Your assignment: Among the records that follow, set down only the lines from the one containing "r s).weave = s.weave := rfl" to the one containing "rest s).em = s.em := rfl", both included, exactly.

Source material:
# # # # #
-- ==== Sys2Proof/Machine/Text.lean ====
section
/-!
DEFINITION. Text and cursor operations (spec/41_text_cursor.md): WRITE, SETCUR, CLEAR, HOME.
-/

namespace Sys2Proof.Machine

/-- R160 `SetDdram(v)`: reduce, send, record. -/
def setDdram (v : Nat) (s : State) : Except Stop State := do
  let s ← sendCommand (setDdramByte s.cfg (reduceDdram v)) s
  return { s with addr := reduceDdram v }

/-- R162 `Newline()`: the row advances first, then the cursor goes to column 0 of the new row. -/
def newline (s : State) : Except Stop State :=
  let s := { s with row := nextRow s.row }
  setDdram (rowOffset s.row.toNat) s

/-- R161, R201: one data byte, then the cached address advances by one modulo 80. -/
def sendChar (d : Byte) (s : State) : Except Stop State := do
  let s ← sendData d s
  return { s with addr := nextAddr s.addr }

/-- R161: the loop over the text. -/
def writeText : List Byte → State → Except Stop State
  | [], s => .ok s
  | b :: rest, s => do
    let s ← if b = s.cfg.newline then newline s else sendChar b s
    writeText rest s

/-- R161, R201: the set-DDRAM-address command to the current cursor. -/
def sendCursor (s : State) : Except Stop State := sendCommand (setDdramByte s.cfg s.addr) s

/-- R161: the pseudocode of WRITE without its respond. -/
def writeBody (text : List Byte) (s : State) : Except Stop State := do
  let s ← sendCursor s
  writeText text s

/-- R163: the pseudocode of SETCUR without its respond. -/
def setcurBody (col row : Int) (s : State) : Except Stop State := do
  let s ← setDdram (cursorTarget col row) s
  return { s with row := BitVec.ofNat 8 (clampedRow row) }

/-- R164: the pseudocode of CLEAR without its respond. -/
def clearBody (s : State) : Except Stop State := do
  let s ← sendSlowCommand s.cfg.cmdClear s
  return cursorHome s

/-- R165: the pseudocode of HOME without its respond. -/
def homeBody (s : State) : Except Stop State := do
  let s ← sendSlowCommand s.cfg.cmdHome s
  return cursorHome s

/-- R161 WRITE. -/
def execWrite (text : List Byte) (s : State) : Host.Outcome State Fault Refusal :=
  lcdOp .write (writeBody text) addrResult s

/-- R163 SETCUR. -/
def execSetcur (col row : Int) (s : State) : Host.Outcome State Fault Refusal :=
  lcdOp .setcur (setcurBody col row) addrResult s

/-- R164 CLEAR. -/
def execClear (s : State) : Host.Outcome State Fault Refusal := lcdOp .clear clearBody noResult s

/-- R165 HOME. -/
def execHome (s : State) : Host.Outcome State Fault Refusal := lcdOp .home homeBody noResult s

end Sys2Proof.Machine
end

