-- ==== Sys2Proof/Machine/Dispatch.lean ====
section
/-! DEFINITION. The dispatch of an operation to its meaning, one arm per constructor of Instr. -/

namespace Sys2Proof.Machine

def exec (i : Instr) (s : State) : Host.Outcome State Fault Refusal :=
  match i with
  | .init => Sys2Proof.Machine.execInit s
  | .write text => Sys2Proof.Machine.execWrite text s
  | .setcur col row => Sys2Proof.Machine.execSetcur col row s
  | .clear => Sys2Proof.Machine.execClear s
  | .home => Sys2Proof.Machine.execHome s
  | .dispon => Sys2Proof.Machine.execDispon s
  | .dispoff => Sys2Proof.Machine.execDispoff s
  | .curon => Sys2Proof.Machine.execCuron s
  | .curoff => Sys2Proof.Machine.execCuroff s
  | .blinkon => Sys2Proof.Machine.execBlinkon s
  | .blinkoff => Sys2Proof.Machine.execBlinkoff s
  | .blon => Sys2Proof.Machine.execBlon s
  | .bloff => Sys2Proof.Machine.execBloff s
  | .ascron => Sys2Proof.Machine.execAscron s
  | .ascroff => Sys2Proof.Machine.execAscroff s
  | .ltr => Sys2Proof.Machine.execLtr s
  | .rtl => Sys2Proof.Machine.execRtl s
  | .storeg loc rows => Sys2Proof.Machine.execStoreg loc rows s
  | .writeg loc => Sys2Proof.Machine.execWriteg loc s
  | .regs index h => Sys2Proof.Machine.execRegs index h s
  | .regc h indices => Sys2Proof.Machine.execRegc h indices s
  | .setint ms => Sys2Proof.Machine.execSetint ms s
  | .pollstart => Sys2Proof.Machine.execPollstart s
  | .pollstop => Sys2Proof.Machine.execPollstop s
  | .swrite text => Sys2Proof.Machine.execSwrite text s
  | .swritet text ms => Sys2Proof.Machine.execSwritet text ms s
  | .sdisp state => Sys2Proof.Machine.execSdisp state s
  | .sbl state => Sys2Proof.Machine.execSbl state s

end Sys2Proof.Machine
end

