@[simp] theorem recordFault_cfg (r : Raised) (s : State) : (recordFault r s).cfg = s.cfg := rfl
@[simp] theorem recordFault_addr (r : Raised) (s : State) : (recordFault r s).addr = s.addr := rfl
@[simp] theorem recordFault_row (r : Raised) (s : State) : (recordFault r s).row = s.row := rfl
@[simp] theorem recordFault_em (r : Raised) (s : State) : (recordFault r s).em = s.em := rfl
@[simp] theorem recordFault_fs (r : Raised) (s : State) : (recordFault r s).fs = s.fs := rfl
@[simp] theorem recordFault_dc (r : Raised) (s : State) : (recordFault r s).dc = s.dc := rfl
@[simp] theorem recordFault_last (r : Raised) (s : State) : (recordFault r s).last = s.last := rfl
@[simp] theorem recordFault_interval (r : Raised) (s : State) : (recordFault r s).interval = s.interval := rfl
@[simp] theorem recordFault_running (r : Raised) (s : State) : (recordFault r s).running = s.running := rfl
@[simp] theorem recordFault_map (r : Raised) (s : State) : (recordFault r s).map = s.map := rfl
@[simp] theorem recordFault_displayOn (r : Raised) (s : State) : (recordFault r s).displayOn = s.displayOn := rfl
@[simp] theorem recordFault_backlightOn (r : Raised) (s : State) : (recordFault r s).backlightOn = s.backlightOn := rfl
@[simp] theorem recordFault_timeoutActive (r : Raised) (s : State) : (recordFault r s).timeoutActive = s.timeoutActive := rfl
@[simp] theorem recordFault_timeout (r : Raised) (s : State) : (recordFault r s).timeout = s.timeout := rfl
@[simp] theorem recordFault_seq (r : Raised) (s : State) : (recordFault r s).seq = s.seq := rfl
@[simp] theorem recordFault_lock (r : Raised) (s : State) : (recordFault r s).lock = s.lock := rfl
@[simp] theorem recordFault_tickBusy (r : Raised) (s : State) : (recordFault r s).tickBusy = s.tickBusy := rfl
@[simp] theorem recordFault_expBusy (r : Raised) (s : State) : (recordFault r s).expBusy = s.expBusy := rfl
@[simp] theorem recordFault_fault (r : Raised) (s : State) : (recordFault r s).fault = s.fault.or (some (raisedCode r)) := rfl
@[simp] theorem recordFault_halted (r : Raised) (s : State) : (recordFault r s).halted = s.halted := rfl
@[simp] theorem recordFault_pb (r : Raised) (s : State) : (recordFault r s).pb = s.pb := rfl
@[simp] theorem recordFault_sw (r : Raised) (s : State) : (recordFault r s).sw = s.sw := rfl
@[simp] theorem recordFault_devOpen (r : Raised) (s : State) : (recordFault r s).devOpen = s.devOpen := rfl
@[simp] theorem recordFault_tick (r : Raised) (s : State) : (recordFault r s).tick = s.tick := rfl
@[simp] theorem recordFault_appWait (r : Raised) (s : State) : (recordFault r s).appWait = s.appWait := rfl
@[simp] theorem recordFault_handlerWait (r : Raised) (s : State) : (recordFault r s).handlerWait = s.handlerWait := rfl
@[simp] theorem recordFault_initDone (r : Raised) (s : State) : (recordFault r s).initDone = s.initDone := rfl
@[simp] theorem recordFault_issuer (r : Raised) (s : State) : (recordFault r s).issuer = s.issuer := rfl
@[simp] theorem recordFault_trace (r : Raised) (s : State) : (recordFault r s).trace = s.trace := rfl
@[simp] theorem recordFault_raises (r : Raised) (s : State) : (recordFault r s).raises = s.raises ++ [r] := rfl
@[simp] theorem recordFault_weave (r : Raised) (s : State) : (recordFault r s).weave = s.weave := rfl
@[simp] theorem recordFault_agenda (r : Raised) (s : State) : (recordFault r s).agenda = s.agenda := rfl

@[simp] theorem beginTurn_cfg (t : Turn) (rest : List Turn) (s : State) : (beginTurn t rest s).cfg = s.cfg := rfl
@[simp] theorem beginTurn_addr (t : Turn) (rest : List Turn) (s : State) : (beginTurn t rest s).addr = s.addr := rfl
@[simp] theorem beginTurn_row (t : Turn) (rest : List Turn) (s : State) : (beginTurn t rest s).row = s.row := rfl
@[simp] theorem beginTurn_em (t : Turn) (rest : List Turn) (s : State) : (beginTurn t rest s).em = s.em := rfl
@[simp] theorem beginTurn_fs (t : Turn) (rest : List Turn) (s : State) : (beginTurn t rest s).fs = s.fs := rfl
@[simp] theorem beginTurn_dc (t : Turn) (rest : List Turn) (s : State) : (beginTurn t rest s).dc = s.dc := rfl
@[simp] theorem beginTurn_last (t : Turn) (rest : List Turn) (s : State) : (beginTurn t rest s).last = s.last := rfl
@[simp] theorem beginTurn_interval (t : Turn) (rest : List Turn) (s : State) : (beginTurn t rest s).interval = s.interval := rfl
@[simp] theorem beginTurn_running (t : Turn) (rest : List Turn) (s : State) : (beginTurn t rest s).running = s.running := rfl
@[simp] theorem beginTurn_map (t : Turn) (rest : List Turn) (s : State) : (beginTurn t rest s).map = s.map := rfl
@[simp] theorem beginTurn_displayOn (t : Turn) (rest : List Turn) (s : State) : (beginTurn t rest s).displayOn = s.displayOn := rfl
@[simp] theorem beginTurn_backlightOn (t : Turn) (rest : List Turn) (s : State) : (beginTurn t rest s).backlightOn = s.backlightOn := rfl
@[simp] theorem beginTurn_timeoutActive (t : Turn) (rest : List Turn) (s : State) : (beginTurn t rest s).timeoutActive = s.timeoutActive := rfl
@[simp] theorem beginTurn_timeout (t : Turn) (rest : List Turn) (s : State) : (beginTurn t rest s).timeout = s.timeout := rfl
@[simp] theorem beginTurn_seq (t : Turn) (rest : List Turn) (s : State) : (beginTurn t rest s).seq = s.seq := rfl
@[simp] theorem beginTurn_lock (t : Turn) (rest : List Turn) (s : State) : (beginTurn t rest s).lock = s.lock := rfl
@[simp] theorem beginTurn_tickBusy (t : Turn) (rest : List Turn) (s : State) : (beginTurn t rest s).tickBusy = s.tickBusy := rfl
@[simp] theorem beginTurn_expBusy (t : Turn) (rest : List Turn) (s : State) : (beginTurn t rest s).expBusy = s.expBusy := rfl
@[simp] theorem beginTurn_fault (t : Turn) (rest : List Turn) (s : State) : (beginTurn t rest s).fault = s.fault := rfl
@[simp] theorem beginTurn_halted (t : Turn) (rest : List Turn) (s : State) : (beginTurn t rest s).halted = s.halted := rfl
@[simp] theorem beginTurn_pb (t : Turn) (rest : List Turn) (s : State) : (beginTurn t rest s).pb = s.pb := rfl
@[simp] theorem beginTurn_sw (t : Turn) (rest : List Turn) (s : State) : (beginTurn t rest s).sw = s.sw := rfl
@[simp] theorem beginTurn_devOpen (t : Turn) (rest : List Turn) (s : State) : (beginTurn t rest s).devOpen = s.devOpen := rfl
@[simp] theorem beginTurn_tick (t : Turn) (rest : List Turn) (s : State) : (beginTurn t rest s).tick = s.tick := rfl
@[simp] theorem beginTurn_appWait (t : Turn) (rest : List Turn) (s : State) : (beginTurn t rest s).appWait = s.appWait := rfl
@[simp] theorem beginTurn_handlerWait (t : Turn) (rest : List Turn) (s : State) : (beginTurn t rest s).handlerWait = s.handlerWait := rfl
@[simp] theorem beginTurn_initDone (t : Turn) (rest : List Turn) (s : State) : (beginTurn t rest s).initDone = s.initDone := rfl
@[simp] theorem beginTurn_issuer (t : Turn) (rest : List Turn) (s : State) : (beginTurn t rest s).issuer = s.issuer := rfl
@[simp] theorem beginTurn_trace (t : Turn) (rest : List Turn) (s : State) : (beginTurn t rest s).trace = s.trace := rfl
@[simp] theorem beginTurn_raises (t : Turn) (rest : List Turn) (s : State) : (beginTurn t rest s).raises = s.raises := rfl
@[simp] theorem beginTurn_weave (t : Turn) (rest : List Turn) (s : State) : (beginTurn t rest s).weave = t.weave := rfl
@[simp] theorem beginTurn_agenda (t : Turn) (rest : List Turn) (s : State) : (beginTurn t rest s).agenda = rest := rfl

@[simp] theorem markInit_cfg (s : State) : (markInit s).cfg = s.cfg := rfl
@[simp] theorem markInit_addr (s : State) : (markInit s).addr = s.addr := rfl
@[simp] theorem markInit_row (s : State) : (markInit s).row = s.row := rfl
@[simp] theorem markInit_em (s : State) : (markInit s).em = s.em := rfl
@[simp] theorem markInit_fs (s : State) : (markInit s).fs = s.fs := rfl
@[simp] theorem markInit_dc (s : State) : (markInit s).dc = s.dc := rfl
@[simp] theorem markInit_last (s : State) : (markInit s).last = s.last := rfl
@[simp] theorem markInit_interval (s : State) : (markInit s).interval = s.interval := rfl
@[simp] theorem markInit_running (s : State) : (markInit s).running = s.running := rfl
@[simp] theorem markInit_map (s : State) : (markInit s).map = s.map := rfl
@[simp] theorem markInit_displayOn (s : State) : (markInit s).displayOn = s.displayOn := rfl
@[simp] theorem markInit_backlightOn (s : State) : (markInit s).backlightOn = s.backlightOn := rfl
@[simp] theorem markInit_timeoutActive (s : State) : (markInit s).timeoutActive = s.timeoutActive := rfl
@[simp] theorem markInit_timeout (s : State) : (markInit s).timeout = s.timeout := rfl
@[simp] theorem markInit_seq (s : State) : (markInit s).seq = s.seq := rfl
@[simp] theorem markInit_lock (s : State) : (markInit s).lock = s.lock := rfl
@[simp] theorem markInit_tickBusy (s : State) : (markInit s).tickBusy = s.tickBusy := rfl
@[simp] theorem markInit_expBusy (s : State) : (markInit s).expBusy = s.expBusy := rfl
@[simp] theorem markInit_fault (s : State) : (markInit s).fault = s.fault := rfl
@[simp] theorem markInit_halted (s : State) : (markInit s).halted = s.halted := rfl
@[simp] theorem markInit_pb (s : State) : (markInit s).pb = s.pb := rfl
@[simp] theorem markInit_sw (s : State) : (markInit s).sw = s.sw := rfl
@[simp] theorem markInit_devOpen (s : State) : (markInit s).devOpen = s.devOpen := rfl
@[simp] theorem markInit_tick (s : State) : (markInit s).tick = s.tick := rfl
@[simp] theorem markInit_appWait (s : State) : (markInit s).appWait = s.appWait := rfl
@[simp] theorem markInit_handlerWait (s : State) : (markInit s).handlerWait = s.handlerWait := rfl
@[simp] theorem markInit_initDone (s : State) : (markInit s).initDone = true := rfl
@[simp] theorem markInit_issuer (s : State) : (markInit s).issuer = s.issuer := rfl
@[simp] theorem markInit_trace (s : State) : (markInit s).trace = s.trace := rfl
@[simp] theorem markInit_raises (s : State) : (markInit s).raises = s.raises := rfl
@[simp] theorem markInit_weave (s : State) : (markInit s).weave = s.weave := rfl
@[simp] theorem markInit_agenda (s : State) : (markInit s).agenda = s.agenda := rfl

end Sys2Proof.Machine
end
# # # # #
Task output:
@[simp] theorem recordFault_weave (r : Raised) (s : State) : (recordFault r s).weave = s.weave := rfl
@[simp] theorem recordFault_agenda (r : Raised) (s : State) : (recordFault r s).agenda = s.agenda := rfl

@[simp] theorem beginTurn_cfg (t : Turn) (rest : List Turn) (s : State) : (beginTurn t rest s).cfg = s.cfg := rfl
@[simp] theorem beginTurn_addr (t : Turn) (rest : List Turn) (s : State) : (beginTurn t rest s).addr = s.addr := rfl
@[simp] theorem beginTurn_row (t : Turn) (rest : List Turn) (s : State) : (beginTurn t rest s).row = s.row := rfl
@[simp] theorem beginTurn_em (t : Turn) (rest : List Turn) (s : State) : (beginTurn t rest s).em = s.em := rfl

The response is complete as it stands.